Viewers Tuning Out Boston Newscasts

As NBC gets ready to launch their new station in Boston, viewers are tuning out local newscasts.

The Boston Herald writes that all four of the major local stations — WCVB, WHDH, WFXT and WBZ — lost audience at 6 p.m. and 11 p.m. from the May 2015 sweeps period to the May 2016 sweeps in the critical 25- to 54-year-old demographic, the audience advertisers want most.

WBZ, which recently replaced its news director, had only 18,000 adult viewers at 6 p.m. and just 16,000 at 11 p.m. ’BZ even loses the 11 p.m. news race to Fox25 (WFXT), which has no network programming as its lead-in at 11, but still draws 23,000 adults.

WCVB, which introduced new star anchorgal Maria Stephanos in February, actually had more viewers in that demo last May with Heather Unruh on the anchor­ desk alongside Ed Harding.

Conversely, WFXT, which lost Stephanos last August, lost half its adult audience at 6 p.m. when she went to WCVB.

And WHDH, which is facing the loss of its NBC affiliation to the new NBC Boston, actually picked up 2,000 adult viewers at 6 p.m. but lost 6,000 at 11 p.m.

“We are all down,” said one TV insider. “You never like to see it. But there’s always an ebb and flow.”

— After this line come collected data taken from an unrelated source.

-- ==== Sys2Proof/Machine/Boundary.lean ====
section
/-! DEFINITION. The batch boundary (R17 to R20): the work of the batch that ends, the actions of R19 in their order, and the start of
the batch that begins. -/
namespace Sys2Proof.Machine

open Sys2Proof

/-! ## The batch that ends -/

/-- Every parameter's ramp has made the samples of the batch (R85). -/
def advanceParams (s : State) : State :=
  { s with params := s.params.filterMap fun e =>
      match e.2 with
      | some p => some (e.1, some { ramp := rampAdvance 8 p.ramp })
      | none => none }

/-- A bundle at the end of a batch: its crossfade has made 8 more samples, and a held write becomes due when it has ended (R86). -/
def advanceBundle (b : BundleSt) : BundleSt :=
  let x := if b.next.isSome then (if b.len ≤ b.pos + 8 then endBundleFade b else { b with pos := b.pos + 8 }) else b
  match x.next, x.held with
  | none, some (l, ws) => { x with next := some ws, len := l, pos := 0, held := none }
  | _, _ => x

def advanceBundles (s : State) : State :=
  let t := foldState (fun e u =>
    match e.2, bundleDef u.oven e.1 with
    | some b, some (_, d) => if b.next.isSome ∧ b.len ≤ b.pos + 8 then dropOldSet d b u else u
    | _, _ => u) s.bundles s
  { t with bundles := t.bundles.filterMap fun e =>
      match e.2 with
      | some b => some (e.1, some (advanceBundle b))
      | none => none }

/-- The words of every slot as the batch leaves them: streaming outputs play them on in the batch that begins (R30). -/
def keepOutputs (s : State) : State :=
  { s with outBuf := ((s.slots.map (fun e => e.1 / 8)).eraseDups).map (fun a => (a, (List.range 8).map (slotWord s a))) }

/-- Everything of the batch that ends: fixed units, output pipelines and modulator lanes; then outputs take its words, and inputs
bring theirs for the batch that begins ("the input collected during one batch is processed during the next"); and the ramps. -/
def endBatch (s : State) : State :=
  let a0 := runFixedTo 102399 s
  let a := foldState laneBoundary (List.range 8) (runPipes 16 (if clocksRun a0 then foldState deadlineCheck (List.range 128) a0 else a0))
  let b := keepOutputs (aesOutputs (ptpRclk a) (foldState asrcOutputs (List.range 8) a))
  let c := followStreams <| aesBoundary (ptpRclk b) (playBundles (deliverInputs (foldState portBoundary (List.range 8) b)))
  if clocksRun c then advanceBundles (advanceParams (advanceDelays (advanceDyns (advanceXps (advanceFades c))))) else c

/-! ## The writes latched for this boundary (R18, R20, R82) -/

/-- A latched write takes effect. -/
def applyStaged (w : StagedWrite) (s : State) : State :=
  match w with
  | .param id ramp v => applyParam id ramp v s
  | .bundle id ramp ws => applyBundle id ramp ws s
  | .xp src dst g ramp => applyXp src dst g ramp s
  | .route dst ramp es => applyRoute dst ramp es s
  | .delay line ramp d => applyDelay line ramp d s
  | .dyn inst mask v => applyDyn inst mask v s
  | .gate p action ramp mask => applyGate p action ramp mask s
  | .run n action => applyRun n action s
  | .stage n mask ws => latchStage n mask ws s
  | .prot n mask ws => latchProt n mask ws s
  | .aes owner f => applyAes owner f s
  | .train mask => applyTrain mask s
  | .sweep n => applySweep n s
  | .cal n tcal => applyCal n tcal s

/-- The place of a write in R19: parameter tables, crosspoints, dynamics and delay settings before port requests; outputs and streams
after them. -/
def stagedOrder : StagedWrite → Nat
  | .param _ _ _ => 0
  | .bundle _ _ _ => 0
  | .xp _ _ _ _ => 1
  | .route _ _ _ => 1
  | .delay _ _ _ => 2
  | .dyn _ _ _ => 2
  | .gate _ _ _ _ => 3
  | .run _ _ => 4
  | .stage _ _ _ => 4
  | .prot _ _ _ => 4
  | .aes _ _ => 4
  | .train _ => 4
  | .sweep _ => 4
  | .cal _ _ => 4

/-- What several writes of one boundary address, as far as the last one alone takes effect (R20); `none` where they add up. -/
def stagedPlace : StagedWrite → Option (Nat × Nat)
  | .param id _ _ => some (0, id)
  | .bundle id _ _ => some (1, id)
  | .delay line _ _ => some (2, line)
  | _ => none

/-- The channels of a port that a gate request names: all of them for a start and a stop. -/
def gateNames : StagedWrite → Nat → Nat
  | .gate p _ _ mask, n => if p = n then mask else 0
  | _, _ => 0

/-- A gate request as far as later ones of the same boundary leave it (R167): for the channels that none of them names; a start or a stop not at
all when another follows. -/
def restGate (w : StagedWrite) (later : List StagedWrite) : Option StagedWrite :=
  match w with
  | .gate p a ramp mask =>
    let again := later.any (fun v => match v with
      | .gate p2 a2 _ _ => p2 == p && decide (a2 ≤ 1)
      | _ => false)
    let left := maskAndNot mask (later.foldl (fun m v => m ||| gateNames v p) 0)
    if a ≤ 1 then (if again then none else some (.gate p a ramp left)) else if left = 0 then none else some (.gate p a ramp left)
  | _ => some w

/-- Only the last write latched to a place takes effect (R20). -/
def lastOnly : List StagedWrite → List StagedWrite
  | [] => []
  | w :: t => if (stagedPlace w).isSome && t.any (fun v => stagedPlace v == stagedPlace w) then lastOnly t else (restGate w t).toList ++ lastOnly t

/-- Has a write's boundary come? -/
def stagedDue (s : State) (x : Staged) : Bool := (serialAhead (batch s) x.due).isSome

/-- A crosspoint whose gain is 0 and whose last target latched is 0 does not exist (R136, R137). -/
def dropEmptyXps (s : State) : State :=
  { s with xps := s.xps.filter fun e =>
      match e.2 with
      | some r => !(fpIsZero r.target && fpIsZero (rampNow r))
      | none => false }

/-- Orders 4 to 6 of R19, and the latched settings of the other units. -/
def latchStaged (s : State) : State :=
  let now := lastOnly ((s.staged.filter (stagedDue s)).map (·.w))
  let t := { s with staged := s.staged.filter (fun x => !stagedDue s x) }
  let step (k : Nat) (u : State) : State := foldState applyStaged (now.filter (fun w => stagedOrder w == k)) u
  refreshMix (step 4 (step 3 (step 2 (dropEmptyXps (step 1 (placeBundles (driveParams 0 (step 0 t))))))))

/-! ## The boundary (R19) -/

/-- Order 1: the standby checks the batch, the active closes it (R315, R317). -/
def closeMirror (s : State) : State := if hasTwin s then twinBoundary (sendTwins (recordUnits s)) else s

/-- The batch index counts on (R17), and with it the boundary's second counter (R297); a joining standby takes the active's. -/
def countBatch (s : State) : State :=
  takePhase (clockBoundary (setF fSYS_BATCH_INDEX (batch s + 1).toNat s))

/-- Order 2: commits (those pending when Standby is entered have been aborted before, R352), then the mutes that begin or end here. -/
def commitOrder (s : State) : State := showFades <| moveMutes (if joinCommits s then joinCommit s else stepCommits s)

/-- Order 3: staged lengths in every core (R118). -/
def lengthOrder (s : State) : State := foldState reduceLengths (List.range 128) s

/-- The fade of TDM and trunk outputs (R342, R352): 8 samples done; after the safe state it rises over 64. -/
def stepTxFade (s : State) : State :=
  let r := rampAdvance 8 s.pwr.txFade
  let q : Ramp :=
    if getF s fKILN_STAT_SAFE = 1 then steady fpZero
    else if s.pwr.standby = .awake ∧ r.target = fpZero ∧ r.len = 0 then { start := fpZero, target := fpOne, len := 64, pos := 0 }
    else r
  { s with pwr := { s.pwr with txFade := q } }

/-- A retry whose precharge check has passed runs again at this boundary (R222). -/
def retryRun (n : Nat) (s : State) : State :=
  if outState s n = oPRECHARGE ∧ (prot s n).retrying ∧ (out_ s n).step = 8 then enterRun n s else s

/-- The batch that begins: nothing of it has run; stores of the last cycles are still to be seen (R98). -/
def beginBatch (s0 : State) : State :=
  let s := advancePtp s0
  { s with fixedAt := 0, pipeAt := 0, fresh := [], stores := s.stores.map (fun x => { x with seen := x.seen - 102400 }), kiln := { s.kiln with mixSent := false, decodeSent := 0 } }

/-- Outputs and their protection at a boundary (R209, R210, R213, R217, R222), in Standby too. -/
def outputsBoundary (s : State) : State :=
  if hasMod s then foldState (fun n t => protBoundary n (restPilot n (barSource n t))) (List.range 16)
    (foldState (fun n t => retryRun n (retryWaits n t)) (List.range 16) s)
  else s

/-- Order 7: the batch tick, while the clocks run. -/
def tickOrder (s : State) : State := if clocksRun s then tickCores s else s

def batchBoundary (s0 : State) : State :=
  let s1 := closeMirror (endBatch s0)
  let s2 := stepTxFade (standbyBoundary (countBatch s1))
  let s3 := lengthOrder (commitOrder s2)
  let s4 := outputsBoundary (latchStaged s3)
  let s5 := beginBatch s4
  let s6 := sendTrunks (trunkDeliver (batch s5) s5)
  heartbeatBoundary (updateBoundary (tickOrder s6))

/-- BATCH_BOUNDARY (R17 to R20). -/
def execBatchBoundary (s : State) : Host.Outcome State Fault Refusal := runMem 0 (ifRunning batchBoundary) s

end Sys2Proof.Machine
end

Viewership was down overall from the February sweeps period when it gets darker earlier and more people are inside watching local news. There is also more original network programming in February than May, when some reruns begin.

But the overall trend is that viewers are leaving TV and opting to get their news elsewhere, on phones, computers, etc. And local stations keep adding newscasts in an effort to hang on to their audience.